/-- The items of a launch at the router of a square, in order; a thread that CTXSWAP has loaded frozen has no record. (DEDUCED, unsafe: log 25) -/
def State.cutItems (s : State) (sq lid : Nat) : List CutItem :=
  let cs := routerCores sq
  let slots := cs.flatMap fun c => (s.slotsOf c lid).map fun k =>
    let x := s.slot c k
    ({ frame := s.frameOf c k c 0, frec := if x.st = .frozen ∧ x.frozenBy ≠ 0 then some x.frec else none } : CutItem)
  let queues := cs.flatMap fun c => ((s.core c).inbox.filter (·.lid == lid)).flatMap s.msgFrames
  let taken := ((s.entry lid).taken.filter (·.1 == sq)).flatMap fun e => match e.2 with
    | .msg _ m _ => s.msgFrames m
    | .migr _ c f _ _ => [{ frame := { f with dcore := c }, frec := f.dueRecord c s.time }]
    | _ => []
  slots ++ queues ++ taken

/-- Writes items into reserve entries in ascending order, the records of frozen threads beside them; answers how many
entries are lacking. -/
def State.writeItems : List CutItem → Nat → State → State × Nat
  | [], _, s => (s, 0)
  | x :: xs, lid, s =>
    match s.allocEntry lid with
    | none => (s, xs.length + 1)
    | some (e, s) =>
      let s := s.writeFrame (s.entryLocs lid e) { x.frame with full := true }
      (s.updLaunch lid fun y =>
        { y with
          cutEntries := y.cutEntries ++ [e]
          cutRecs := match x.frec with
            | some r => y.cutRecs.put e r
            | none => y.cutRecs.del e }).writeItems xs lid

/-- A router that has sent its markers and has one from every input on every network writes its part of the cut and
reports (Table 10.14 step 5). -/
def State.cutWrite (s : State) (sq lid : Nat) : State :=
  let e := s.entry lid
  if e.cutSent.contains sq && (routerInputs sq).all fun a => markerNets.all fun n => e.cutIn.contains (a, sq, n) then
    let (s, lack) := s.writeItems (s.cutItems sq lid) lid
    (s.updLaunch lid fun x => { x with cutSent := x.cutSent.filter (· != sq) }).send (.cutReport sq lid lack)
  else s

/-- The entries that a router's part of the cut takes lie on a layer that is powering on. -/
def State.cutWaits (s : State) (sq lid : Nat) : Bool := s.nextWaits lid (s.cutItems sq lid).length

/-- CUT_ORDER (Table 10.14 steps 2 and 3): the router of a square halts the launch, waits for its traffic, takes what lies
in its buffers and sends its markers. -/
def execCutOrder (n : Nat) (s : State) : Res :=
  .next (match s.packet? n with
    | some (.cutOrder sq lid) =>
      if !s.cutRuns lid then s.dropPacket n
      else
        let s := s.reached sq lid
        if (routerCores sq).all (s.drainedAt lid) && !s.cutWaits sq lid then
          (((s.dropPacket n).sweepAt sq lid).sendMarkers sq lid).cutWrite sq lid
        else s
    | _ => s)

/-- Whether MSG traffic of a launch that was sent before packet n has yet to pass the link from node a to node b. (DEDUCED, unsafe: log 25) -/
def State.linkTraffic (s : State) (n a b lid : Nat) : Bool :=
  (s.net.take n).any fun p =>
    let via := fun (src dst : Nat) => let l := cutPath src dst; (l.zip l.tail).contains (a, b)
    match p with
    | .msg src m _ => m.lid == lid && via src m.dcore
    | .migr src c f _ _ => f.lid == lid && via src c
    | _ => false

/-- CUT_MARKER (Table 10.14 steps 2, 4 and 5): a marker arrives behind the traffic of its link; the first halts the
launch at the router. -/
def execCutMarker (n : Nat) (s : State) : Res :=
  .next (match s.net[n]? with
    | some (.cutMarker a b net lid) =>
      if !s.cutRuns lid then s.dropPacket n
      else if (net = 2 ∧ s.linkTraffic n a b lid) ∨ s.cutWaits b lid then s
      else
        let s := (s.dropPacket n).updLaunch lid fun x => { x with cutIn := x.cutIn ++ [(a, b, net)] }
        (s.reached b lid).cutWrite b lid
    | _ => s)

/-! ## The end of a cut (R220, R223) -/

/-- The ports deliver the messages of a launch that they took, in arrival order (R224). -/
def State.deliverHeld (s : State) (lid : Nat) : State :=
  s.ports.foldl (fun s e =>
    let mine := e.2.cutHeld.filter (·.1.lid == lid)
    let s := s.updPort e.1 fun p => { p with cutHeld := p.cutHeld.filter (·.1.lid != lid) }
    mine.foldl (fun s m => s.send (.msg m.2 m.1 none)) s) s

/-- A launch's contexts in the stores go back to their entries, a record that one of them is due stays with its entry (R223);
its lists and waiters are forgotten. -/
def State.storeBack (s : State) (lid : Nat) : State :=
  let s := s.cores.foldl (fun s e => (e.2.store.filter (·.frame.lid == lid)).foldl (fun s x => s.writeBack x) s) s
  let due := s.cores.flatMap fun e => (e.2.runnable.filter fun r => r.lid == lid && r.due != 0).filterMap fun r =>
    r.entry.bind fun n =>
      (CtxFrame.dueRecord { s.readFrame (s.entryLocs lid n) with due := r.due, lid := lid } e.1 s.time).map fun q => (n, q)
  let s := s.updLaunch lid fun x => { x with cutRecs := due.foldl (fun t d => t.put d.1 d.2) x.cutRecs }
  let s : State := { s with waiters := s.waiters.filter (·.lid != lid) }
  let listed := (s.cores.filter fun e => e.2.runnable.any (·.lid == lid)).map (·.1)
  let strip := fun (x : Core) =>
    { x with
      store := x.store.filter (·.frame.lid != lid)
      runnable := x.runnable.filter (·.lid != lid)
      spilled := x.spilled.filter (·.lid != lid)
      inbox := x.inbox.filter (·.lid != lid)
      semWaiters := x.semWaiters.filter (·.lid != lid)
      retry := x.retry.filter (·.2.lid != lid) }
  listed.foldl State.relink { s with cores := s.cores.map fun e => (e.1, strip e.2) }

/-- Every slot that holds a thread of a launch. -/
def State.allSlotsOf (s : State) (lid : Nat) : List (Nat × Nat) :=
  s.cores.flatMap fun e => (s.slotsOf e.1 lid).map fun k => (e.1, k)

/-- The answer of a cut: to the MARKER that asked for it, or to the SUSPEND request. (DEDUCED, unsafe: log 22) -/
def State.answerCut (s : State) (lid lack : Nat) : State :=
  let e := s.entry lid
  let r := if lack = 0 then 0 else 2
  let s := match e.cutAsk with
    | some (c, k, n, i) => s.answerAt c k n i (.val (word (lack * 2 ^ 32 + r)))
    | none => s
  let s := match e.cutReq with
    | some (q, n, w0) => s.respond q n w0 r lack
    | none => s
  s.updLaunch lid fun x => { x with cutAsk := none, cutReq := none, cutLack := 0 }

/-- The cut is taken: every thread and message of the launch lies in its reserve. (DEDUCED, unsafe: log 25) -/
def State.cutDone (s : State) (lid : Nat) : State :=
  let taken := (s.entry lid).taken
  let s := taken.foldl (fun s e => match e.2 with
    | .msg _ m _ => s.countRecv m.dcore lid
    | .migr _ c _ _ _ => s.countRecv c lid
    | _ => s) s
  let s := s.storeBack lid
  let s := s.updLaunch lid fun x => { x with taken := [], suspended := true, cutSeen := [], cutIn := [], cutEntries := [] }
  let slots := s.allSlotsOf lid
  let s := slots.foldl (fun s e => (s.abandon e.1 e.2).updSlot e.1 e.2 fun x => { x with slice := none }) s
  slots.foldl (fun s e => s.freeSlot e.1 e.2) s

/-- The cut is abandoned (R223): the threads continue, and what was taken is delivered. -/
def State.cutAbandoned (s : State) (lid : Nat) : State :=
  let e := s.entry lid
  let s := e.cutEntries.foldl (fun s r => s.freeEntry lid r) s
  let s := s.updLaunch lid fun x =>
    { x with
      cutRecs := e.cutEntries.foldl Tab.del x.cutRecs, cutEntries := [], cutSeen := [], cutIn := [], taken := []
      held := false, waveDue := s.time }
  let s := (s.allSlotsOf lid).foldl (fun s k => s.updSlot k.1 k.2 fun x => { x with halt := false }) s
  (e.taken.foldl (fun s t => s.send t.2) s).deliverHeld lid

/-- ROUTER_REPORT (Table 10.14 step 7): with every report in, the cut ends. -/
def execRouterReport (n : Nat) (s : State) : Res :=
  .next (match s.packet? n with
    | some (.cutReport sq lid lack) =>
      if !s.cutRuns lid then s.dropPacket n
      else
        let s := (s.dropPacket n).updLaunch lid fun x =>
          { x with cutWait := x.cutWait.filter (· != sq), cutLack := x.cutLack + lack }
        let e := s.entry lid
        if !e.cutWait.isEmpty then s
        else if e.cutLack = 0 then (s.cutDone lid).answerCut lid 0
        else (s.cutAbandoned lid).answerCut lid e.cutLack
    | _ => s)

/-! ## Beginning a cut, and resuming (R220, R224) -/

/-- Every square of the package. -/
def allSquares : List Nat := List.range 1024

/-- Whether a launch can be cut: WAITING, ACTIVE or DRAINING, and not cut already. -/
def Entry.mayCut (e : Entry) : Bool := (e.st == .waiting || e.st == .active || e.st == .draining) && !e.held

/-- The home dispenser begins a cut (Table 10.14 step 1): orders go to every router, and each port sends its markers into
the mesh. A WAITING launch is held back at once. -/
def State.beginCut (s : State) (lid : Nat) : State :=
  if (s.entry lid).st = .waiting then s.updLaunch lid fun e => { e with held := true, suspended := true }
  else
    let s := s.updLaunch lid fun e =>
      { e with
        held := true, cutWait := allSquares, cutLack := 0, cutEntries := [], cutSeen := [], cutSent := [], cutIn := []
        wave := none, lastWave := none }
    let ports := (List.range 8).flatMap fun p => markerNets.map fun n => Packet.cutMarker (1024 + p) (portRouter p) n lid
    { s with net := s.net ++ (allSquares.map fun sq => Packet.cutOrder sq lid) ++ ports }

/-- The runnable references of a launch's reserve, by DCORE, in ascending entry number; the shadow of a pair goes with
its primary. -/
def State.reserveRefs (s : State) (lid : Nat) (es : List Nat) : List (Nat × RunRef) :=
  let fs := es.map fun e => (e, s.readFrame (s.entryLocs lid e))
  let shadowOf := fun (f : CtxFrame) => (fs.find? fun g =>
    g.2.twin && tswShadow g.2.ctx.tsw && g.2.slice == f.slice && g.2.dcore == twinCore f.dcore).map (·.1)
  (fs.filter fun g => !(g.2.twin && tswShadow g.2.ctx.tsw)).map fun g =>
    (g.2.dcore, { lid := lid, entry := some g.1, key := 0, mate := if g.2.twin then shadowOf g.2 else none })

/-- Places a launch's reserve entries on the runnable lists of their cores, which then serve them (R224). -/
def State.placeReserve (s : State) (lid : Nat) (es : List Nat) : State :=
  let rs := s.reserveRefs lid es
  let s := rs.foldl (fun s r => s.enlist r.1 r.2) s
  rs.foldl (fun s r => s.serveCore r.1) s

/-- The reserve entries of a launch in use, in ascending order. -/
def Entry.inUse (e : Entry) : List Nat := (List.range e.lrec.ctxres).filter e.reserve.contains

/-- A launch resumes from its cut (R224). A MOULD launch starts a new recording from the cut (R230). (DEDUCED, unsafe: log 25) -/
def State.resumeLaunch (s : State) (lid : Nat) : State :=
  let e := s.entry lid
  let s := s.updLaunch lid fun x => { x with held := false, suspended := false, waveDue := s.time }
  let s := if e.lrec.mould ∧ e.st ≠ .waiting then
      if s.mouldHeaderOk lid then
        let s := (s.markMould lid 2).setMouldWord lid 0x20 e.next
        s.updLaunch lid fun x => { x with recording := true, seqs := [], chunks := [], ords := [] }
      else (s.updLaunch lid fun x => { x with recording := false }).dieRecord (lidDie lid) 0xD6 lid
    else s
  (s.placeReserve lid e.inUse).deliverHeld lid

────────

**What to produce:**
Give, as a single number, the count of lines in the material above that contain the string "CtxFrame".

**Solution below:**
2